━━ Source material

/-- A message is performed at its target (R31, R32): a read returns as many bytes as the message carries, a write is followed by its signal, a signal or
wait takes its value from the payload's first word. Responses complete the request with their TAG and carry the request's ADDR, SRC, PART and SYNC; a signal and a
wait get none; a signal with SIG 0 does nothing, a wait uses SYNC whatever SIG is. Log entry notes/assumptions/31.md (DESIGN CHOICE). -/
def Work.performMessage (w : Work) (n : Nat) (up : Bool) (m : NetMsg) : Work :=
  let who := some m.part
  let answer (op st : Nat) (payload : List Byte) (len : Nat) (w : Work) : Work := w.on (·.answerMessage n up m op st payload len)
  let post (x : Nat) (op : SyncOp) (w : Work) : Work := w.on fun d => if x < 65536 then d.postSignal op else d
  let x := leNat (m.payload.take 4)
  match m.op with
  | 1 =>
    match w.load who m.src m.addr m.payload.length with
    | (w, .ok, _, bs) => answer 3 0 bs m.len w
    | (w, st, _, _) => answer 3 st.code [] 0 w
  | 2 =>
    let (w, st, _) := w.store who m.src m.addr m.payload
    let w := answer 4 st.code [] 0 w
    if m.sig && st = .ok then post m.sync (.signal m.sync 1 m.part m.src 0xF w.dev.fabId .none) w else w
  | 3 | 4 => w.on fun d => d.completeTag m.tag (Status.ofCode m.status) (m.payload.map (·.toNat))
  | 5 => if m.sig then post m.sync (.signal m.sync x m.part m.src 0xF w.dev.fabId .none) w else w
  | 6 => post m.sync (.wait m.sync x false m.part none .none) w
  | _ => w

/-- Flits leave the buffers of a virtual network: `rest` of those received stays, and an ACTIVE port returns a credit for each buffer freed (R30). A message
longer than the buffers leaves them as it comes. -/
def Dev.takeFlits (d : Dev) (n : Nat) (up : Bool) (vn : Nat) (taken parts : List (List Nat)) : Dev :=
  let k := ((portDir (d.bport n) up).parts.get [] vn).length - parts.length
  let d := d.modBport n fun p => modDir p up fun x => { x with taken := x.taken.set vn taken, parts := x.parts.set vn parts }
  if d.bondState n = 6 ∧ k ≠ 0 then d.send .bondCredit n [flag up, vn, k] else d

/-- NETWORK_MESSAGE (R30, R31, R32): the oldest whole message that a virtual network of a port has received is performed, and its flit buffers are freed; one
that is not whole leaves its buffers so far. A message whose last flit passed the wrapper before its die was lost is performed too, and its response discarded
(R47); one that reads or writes a channel under a margin run waits (R176). Log entry notes/assumptions/31.md (DEDUCED). -/
def execNetworkMessage (n : Fin 128) (up : Bool) (vn : Fin 2) (s : State) : Host.Outcome State Fault Refusal :=
  runWork 2 (fun w =>
    let x := portDir (w.dev.bport n) up
    let l := x.received vn
    match wholeMessage l with
    | none => w.on (·.takeFlits n up vn l [])
    | some (m, _) =>
      let k := messageLen l
      if m.op = 2 && w.dev.margined (some m.part) m.addr m.payload.length then w else
      (w.on (·.takeFlits n up vn ((x.taken.get [] vn).drop k) ((x.parts.get [] vn).drop (k - (x.taken.get [] vn).length)))).performMessage n up m) s

/-! ### Port commands and margin runs -/

/-- A write of LBI_PORT_CTL_n (R41, R43): DISABLE is bit 0, RETRAIN bit 1. A port that its die's loss has isolated shows STATE 7 as long as the die is not
alive, whatever is written. Log entry notes/assumptions/30.md (DESIGN CHOICE). -/
def Dev.writePortCtl (d : Dev) (r : Requester) (n v : Nat) : Dev :=
  if !Dev.whole r then d.answer .partitionDenied
  else
    (if d.bondState n = 7 && !d.isSet F.LBI_DIE_STAT_ALIVE (n / 64) then d.put F.LBI_PORT_CTL_DISABLE n (bits v 0 1)
    else if v.testBit 0 then (d.bondDown n 8).put F.LBI_PORT_CTL_DISABLE n 1
    else if v.testBit 1 && !(d.bport n).locked then
      let d' := ((d.losePort n).setBond n 0).put F.LBI_PORT_CTL_DISABLE n 0
      if d.canTrain n then d'.startTraining n else d'
    else d.put F.LBI_PORT_CTL_DISABLE n 0).answer .ok

/-- LBI_PORT_DISABLE (R41). -/
def execLbiPortDisable (r : Requester) (n : Fin 128) (s : State) : Host.Outcome State Fault Refusal :=
  runDev 2 (Dev.ask r fun d => d.writePortCtl r n 1) s

/-- LBI_PORT_RETRAIN (R38, R43). -/
def execLbiPortRetrain (r : Requester) (n : Fin 128) (s : State) : Host.Outcome State Fault Refusal :=
  runDev 2 (Dev.ask r fun d => d.writePortCtl r n 2) s

/-- A write of LBI_MRG_CTL (R42, R43). -/
def Dev.writeBondMrg (d : Dev) (r : Requester) (v : Nat) : Dev :=
  let n := bits v 0 7
  let dwell := bits v 12 8
  let start := v.testBit 9
  let agreed := match (d.bport n).agreed with
    | some a => a.feat.testBit 5
    | none => false
  if !Dev.whole r then d.answer .partitionDenied
  else if start && d.bondState n ≠ 6 then d.answer .isolated
  else if start && (d.isSet F.LBI_MRG_CTL_BUSY || dwell = 0 || !agreed) then d.answer .formatFault
  else
    let d := d.putAll 0 [(F.LBI_MRG_CTL_PORT, n), (F.LBI_MRG_CTL_DIR, bits v 7 1), (F.LBI_MRG_CTL_AXIS, bits v 8 1), (F.LBI_MRG_CTL_DWELL, dwell)]
    (if start then { d with bondRun := (n, bits v 7 1, bits v 8 1) }.putAll 0 [(F.LBI_MRG_CTL_BUSY, 1), (F.LBI_MRG_CTL_DONE, 0)] else d).answer .ok

/-- LBI_MARGIN_START (R42): START with the written PORT, DIR, AXIS and DWELL. -/
def execLbiMarginStart (r : Requester) (v : Word) (s : State) : Host.Outcome State Fault Refusal :=
  runDev 2 (Dev.ask r fun d => d.writeBondMrg r (Nat.lor v.toNat 512)) s

/-- A lane of a direction carries data or check bits after repair (R42): it has not failed, or it is a good spare that replaces such a lane. The good spares
replace the failed lanes of the group in ascending order, the sideband lane last. Log entry notes/assumptions/30.md (DESIGN CHOICE). -/
def laneInUse (failed : List Nat) (l : Nat) : Bool :=
  let need := (failed.filter (· < 156)).length
  if l < 156 then !failed.contains l
  else !failed.contains l && decide (((List.range (l - 156)).filter fun j => !failed.contains (156 + j)).length < need)

/-- A bond margin run ends with the steps to the edges of each of its 656 lanes (R42). -/
def Dev.endBondMargin (d : Dev) (edges : List (Fin 32 × Fin 32)) : Dev :=
  if !d.isSet F.LBI_MRG_CTL_BUSY then d
  else
    let (n, dir, axis) := d.bondRun
    let x := d.bport n
    let failed := if dir = 1 then x.failedDown else x.failedUp
    let limit := if axis = 1 then 10 else 12
    let d := (List.range 656).foldl (fun (d : Dev) k =>
      let (low, high) : Fin 32 × Fin 32 := (edges[k]?).getD (0, 0)
      d.putAll k [(F.LBI_MRG_RES_LOW, low), (F.LBI_MRG_RES_HIGH, high),
        (F.LBI_MRG_RES_PASS, flag (decide (limit ≤ low.val) && decide (limit ≤ high.val))),
        (F.LBI_MRG_RES_IN_USE, flag (laneInUse (groupFailed failed (k / 164)) (k % 164)))]) d
    (d.putAll 0 [(F.LBI_MRG_CTL_BUSY, 0), (F.LBI_MRG_CTL_DONE, 1), (F.LBI_MRG_CTL_STATUS, 0)]).marginDone .bond

/-! ### The loss of a compute die -/

namespace Dev

/-- An address that lies in a bobbin of the die; its cores' under-core stores lie on the base die (R45, R80). -/
def inDie (die a : Nat) : Bool :=
  match Region.of a with
  | .bobbin c _ => c / 512 = die
  | _ => false

/-- A register of compute die `die`: a core's register of windows 4 to 6 (R410). -/
def ofDie (die addr : Nat) : Bool :=
  let o := addr - 0x1C000000000
  let win := o / 0x1000000
  let off := o % 0x1000000
  decide (4 ≤ win ∧ win ≤ 6) && decide (off < (if win = 6 then 0xC000 else 0x8000)) && off % 0x2000 / 8 / 512 = die

/-- A core of a die that is lost without a reset of its domain runs no more: its requests are discarded (R47), and what it and its registers hold stays (R78,
R376). Log entry notes/assumptions/34.md (DEDUCED). -/
def quitCore (d : Dev) (c : Nat) : Dev :=
  if (d.cores.find c).isNone then d
  else d.modCore c fun k => { k with run := .idle, stall := .none, due := none, pending := [], mq := [], vq := [], xq := [], tq := [], sq := [], yq := [] }

/-- The flits of the messages at the front of a list, each message's together, a cut one last (R31). -/
def splitFlits : Nat → List (List Nat) → List (List (List Nat))
  | 0, _ => []
  | _, [] => []
  | k + 1, l => l.take (messageLen l) :: splitFlits k (l.drop (messageLen l))

/-- A whole message that reads or writes a bobbin of the die. -/
def targetsDie (die : Nat) (l : List (List Nat)) : Option NetMsg :=
  match wholeMessage l with
  | some (m, _) => if (m.op = 1 ∨ m.op = 2) ∧ inDie die m.addr then some m else none
  | none => none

━━━━

• [Exercise aim]: Copy out all lines of the listing above that include "inDie".

• [Task response]:
def inDie (die a : Nat) : Bool :=
  | some (m, _) => if (m.op = 1 ∨ m.op = 2) ∧ inDie die m.addr then some m else none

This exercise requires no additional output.